## Required action
Your result will be the set of lines with "Word", copied from the material below.

## Record set
-- ==== Sys2Proof/Laws/Keep/MbxRegs.lean ====
section
/-! SUPPORT. Every operation of Machine/MbxRegs.lean keeps a sound state and the queue of waiting commands. -/

namespace Sys2Proof.Machine

open Sys2Proof

/-- doorbell keeps a sound state and the queue. -/
theorem State.doorbell_keeps {pq : List Instr} {s : State} {m : Nat} {v : Word} (hs : s.Keeps pq) :
    State.Keeps pq (State.doorbell s m v) := by
  unfold State.doorbell
  extract_lets new step n bell s1 x s2
  have h_s1 : State.Keeps pq s1 := (State.setF_keeps hs)
  clear_value s1
  have h_s2 : State.Keeps pq s2 := by
    refine State.Keeps.ite ?_ ?_
    · exact h_s1
    · exact (State.setMb_keeps h_s1)
  clear_value s2
  refine State.Keeps.ite ?_ ?_
  · exact (State.pulse_keeps h_s2)
  · exact (State.logOnceFor_keeps (State.setB_keeps hs))

/-- waitEnd keeps a sound state and the queue. -/
theorem State.waitEnd_keeps {pq : List Instr} {s : State} {m : Nat} (hs : s.Keeps pq) :
    State.Keeps pq (State.waitEnd s m) := by
  unfold State.waitEnd
  exact (State.setMb_keeps (State.setB_keeps hs))

/-- mbxCfg keeps a sound state and the queue. -/
theorem State.mbxCfg_keeps {pq : List Instr} {s : State} {m : Nat} {v : Word} (hs : s.Keeps pq) :
    State.Keeps pq (State.mbxCfg s m v) := by
  unfold State.mbxCfg
  extract_lets s1 s2 s3
  have h_s1 : State.Keeps pq s1 := (State.wr_keeps hs)
  clear_value s1
  have h_s2 : State.Keeps pq s2 := (State.setB_keeps (State.setF_keeps (State.setF_keeps (State.setF_keeps (State.setB_keeps
      h_s1)))))
  clear_value s2
  have h_s3 : State.Keeps pq s3 := (State.setMb_keeps h_s2)
  clear_value s3
  refine State.Keeps.ite ?_ ?_
  · refine State.Keeps.ite ?_ ?_
    · exact (State.setB_keeps hs)
    · exact (State.waitEnd_keeps (State.setB_keeps hs))
  · refine State.Keeps.ite ?_ ?_
    · exact h_s1
    · refine State.Keeps.ite ?_ ?_
      · exact (State.setB_keeps h_s1)
      · exact (State.Keeps.overList (fun _ _ h4 => by
        extract_lets x
        exact (State.setMb_keeps h4)) h_s3)

/-- modWrite keeps a sound state and the queue. -/
theorem State.modWrite_keeps {pq : List Instr} {s : State} {c : Nat} {a : Nat} {v : Word} (hs : s.Keeps pq) :
    State.Keeps pq (State.modWrite s c a v) := by
  unfold State.modWrite
  extract_lets s1
  have h_s1 : State.Keeps pq s1 := (State.plainWr_keeps hs)
  clear_value s1
  refine State.Keeps.ite ?_ ?_
  · exact (State.releaseHold_keeps h_s1)
  · exact h_s1

/-- notHanded keeps a sound state and the queue. -/
theorem State.notHanded_keeps {pq : List Instr} {s : State} {m : Nat} (hs : s.Keeps pq) :
    State.Keeps pq (State.notHanded s m) := by
  unfold State.notHanded
  extract_lets x
  split
  · refine State.Keeps.ite ?_ ?_
    · exact (State.log_keeps (State.setMb_keeps hs))
    · exact hs
  · exact hs

end Sys2Proof.Machine
end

## Response for this exercise
theorem State.doorbell_keeps {pq : List Instr} {s : State} {m : Nat} {v : Word} (hs : s.Keeps pq) :
theorem State.mbxCfg_keeps {pq : List Instr} {s : State} {m : Nat} {v : Word} (hs : s.Keeps pq) :
theorem State.modWrite_keeps {pq : List Instr} {s : State} {c : Nat} {a : Nat} {v : Word} (hs : s.Keeps pq) :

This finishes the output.